I got back to my car after work and the tank sure enough dropped from the 16opsi down to 33psi in the tank. 

I got home and pulled out the spray bottle with dish soap/water mixture and sprayed each fitting. I was able to locate a small leak where the lead line exits the compressor. Unfortunately I do not think this was my issue. 

Upon disconnecting my line from the compressor and the check valve, I noticed that air was able to flow backwards out of the check valve...surely this cant be right..?!

At any rate... I wrapped the threads of each end of the lead line with nylon tape and reinstalled. The small leak disappeared from but is still not my issue. 
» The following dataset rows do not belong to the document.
-- ==== Sys2Proof/Machine/Flags.lean ====
section
/-! DEFINITION. Every flag computation: the status words software reads (R26, R33, R253), the
write-1-to-clear registers (R182, R228), the FIFO levels (R252) and the NVIC outputs (R306). -/

namespace Sys2Proof.Machine

/-! ### USART.ISR and ICR -/

/-- USART.ISR as a word (R26, R181). -/
def UsartFlags.word (f : UsartFlags) : Word :=
  bitWord 1 f.fe ||| bitWord 3 f.ore ||| bitWord 4 f.idle ||| bitWord 5 f.rxne ||| bitWord 6 f.tc |||
    bitWord 7 f.txe ||| bitWord 11 f.rtof

/-- What a write of ICR leaves (R27, R182). -/
def UsartFlags.clear (f : UsartFlags) (v : Word) : UsartFlags :=
  { f with
    fe := f.fe && !v.getLsbD 1
    ore := f.ore && !v.getLsbD 3
    idle := f.idle && !v.getLsbD 4
    tc := f.tc && !v.getLsbD 6
    rtof := f.rtof && !v.getLsbD 11 }

/-! ### I2C.ISR and ICR -/

/-- I2C.ISR as a word (R33, R227). -/
def I2cFlags.word (f : I2cFlags) : Word :=
  bitWord 0 f.txe ||| bitWord 1 f.txis ||| bitWord 2 f.rxne ||| bitWord 4 f.nackf ||| bitWord 5 f.stopf |||
    bitWord 6 f.tc ||| bitWord 9 f.arlo ||| bitWord 15 f.busy

/-- What a write of ICR leaves (R34, R228). -/
def I2cFlags.clear (f : I2cFlags) (v : Word) : I2cFlags :=
  { f with
    nackf := f.nackf && !v.getLsbD 4
    stopf := f.stopf && !v.getLsbD 5
    arlo := f.arlo && !v.getLsbD 9 }

/-! ### SPI.SR -/

/-- The FIFO level code `lvl(n)` (R252). -/
def fifoLevel (n : Nat) : BitVec 2 :=
  if n = 0 then 0b00#2 else if n = 1 then 0b01#2 else if n = 2 then 0b10#2 else 0b11#2

namespace Spi

/-- RXNE (R253). -/
def rxne (p : Spi) : Bool :=
  if SpiCr2.frxth p.cr2 then decide (1 ≤ p.rxf.length) else decide (2 ≤ p.rxf.length)

/-- TXE (R253). -/
def txe (p : Spi) : Bool := decide (p.txf.length ≤ 2)

/-- A frame or bytes are under way (R253, R270). -/
def underWay (p : Spi) : Bool := p.sh.busy || decide (0 < p.txf.length)

/-- BSY (R253). -/
def bsy (p : Spi) : Bool := SpiCr1.spe p.cr1 && p.underWay

/-- SPI.SR as a function of state (R253); CRCERR is never set (R262). -/
def statusWord (p : Spi) : Word :=
  bitWord 0 p.rxne ||| bitWord 1 p.txe ||| bitWord 5 p.modf ||| bitWord 6 p.ovr ||| bitWord 7 p.bsy |||
    ((fifoLevel p.rxf.length).setWidth 32 <<< 9) ||| ((fifoLevel p.txf.length).setWidth 32 <<< 11)

end Spi

/-! ### NVIC (R301, R306) -/

namespace Nvic

/-- The enable bit of line `n`: ISER[n / 32][n % 32] (R301). -/
def enabled (v : Nvic) (n : Nat) : Bool := (v.iser[n / 32]?.getD 0#32).getLsbD (n % 32)

/-- The priority byte of line `n`: IPR[n] (R301). -/
def priority (v : Nvic) (n : Nat) : Byte := v.ipr[n]?.getD 0#8

/-- The input `pend[n]` (R43). -/
def pending (v : Nvic) (n : Nat) : Bool := v.pend[n]?.getD false

/-- `n` is in `cand` (R306). -/
def candidate (p : Params) (v : Nvic) (n : Nat) : Bool :=
  decide (n < p.nLines) && v.pending n && v.enabled n

/-- The candidate below `k` with the smallest priority byte, among equals the smallest index (R306). -/
def bestBelow (p : Params) (v : Nvic) : Nat → Option Nat
  | 0 => none
  | k + 1 =>
    if v.candidate p k then
      match v.bestBelow p k with
      | none => some k
      | some m => if (v.priority k).toNat < (v.priority m).toNat then some k else some m
    else v.bestBelow p k

/-- The line the decoder presents, if any (R306). -/
def best (p : Params) (v : Nvic) : Option Nat := v.bestBelow p p.nLines

/-- Output `irq_req` (R306). -/
def irqReq (p : Params) (v : Nvic) : Bool := (v.best p).isSome

/-- Output `irq_line` (R306): unspecified when there is no candidate, so a free value there, which may
differ from one moment (numbered by `k`) to another (log entry 8). -/
def irqLine (p : Params) (v : Nvic) (k : Nat) : BitVec 9 :=
  match v.best p with
  | some n => BitVec.ofNat 9 n
  | none => Config.idleIrqLine k

end Nvic

end Sys2Proof.Machine
end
Parked the car for the evening at 160psi in the tank again. It sat for approx. 6hrs and this morning was down to 147psi. 

*Resolution/questions*

Today I think I will order 2 water traps, 2 check valves, and two sets of fittings. I figure it is probably best to replace these anyway since I know the parts came from a well maintained previous owner, but I do not know the mileage on them. 

Questions I have...
-I should be able to disconnect the lead line from the compressor at the check valve and not experience air depletion in the tank correct?
-Still wondering if there is any sort of internal check valve within the compressor body or the water trap.
-Thoughts on adding a check valve directly after the compressor? two is better than one in the event of failure on the road?


----------



## northendroid (Sep 16, 2014)

I wouldn't install the check valve at the compressor outlet port the air coming out of the compressor is very hot and will have your new check failing prematurely. You didn't mention what type of check you ordered, the stock Vivair checks? They're the weak point in the air ride, the SMC check are a better quality and what most upgrade to when replacing their check.



You've indicated that your compressor seems to take longer to fill and that you've blow a fuse both are indicators of leaky check valve. With a leaky check the compressor works double time to try and fill the tank and will a longer run time it overheats draws more current and blows the fuse. You also mentioned that the tank was a 168 psi no need to have the tank pressure set so high, I run my setup at 140 psi with no issues. Which software version do you you have on your V2 are you able to set your cut in and out pressures? I've your only able to set your cut out pressure the cut in is set to cut in at 10/15 psi lower than your tank pressure.


----------



## northendroid (Sep 16, 2014)

gettajetta13 said:


> Hi guys,
> 
> 
> *ADDING A SECOND COMPRESSOR* I can locally source a new 444c air compressor that I would hope to add to the system.
> ...


You can't run a second compressor off the same relay and stay away from the "stinger relay setup" the ones I've seen aren't fused correctly and end up burning out compressors not to mention a possible fire hazard. Run a separate 10 gauge red/black wire, 30 amps inline fuse harness with a 40amp 12v automotive relay. Not hard to make if you have the electrical skills if not buy the second compressor harness.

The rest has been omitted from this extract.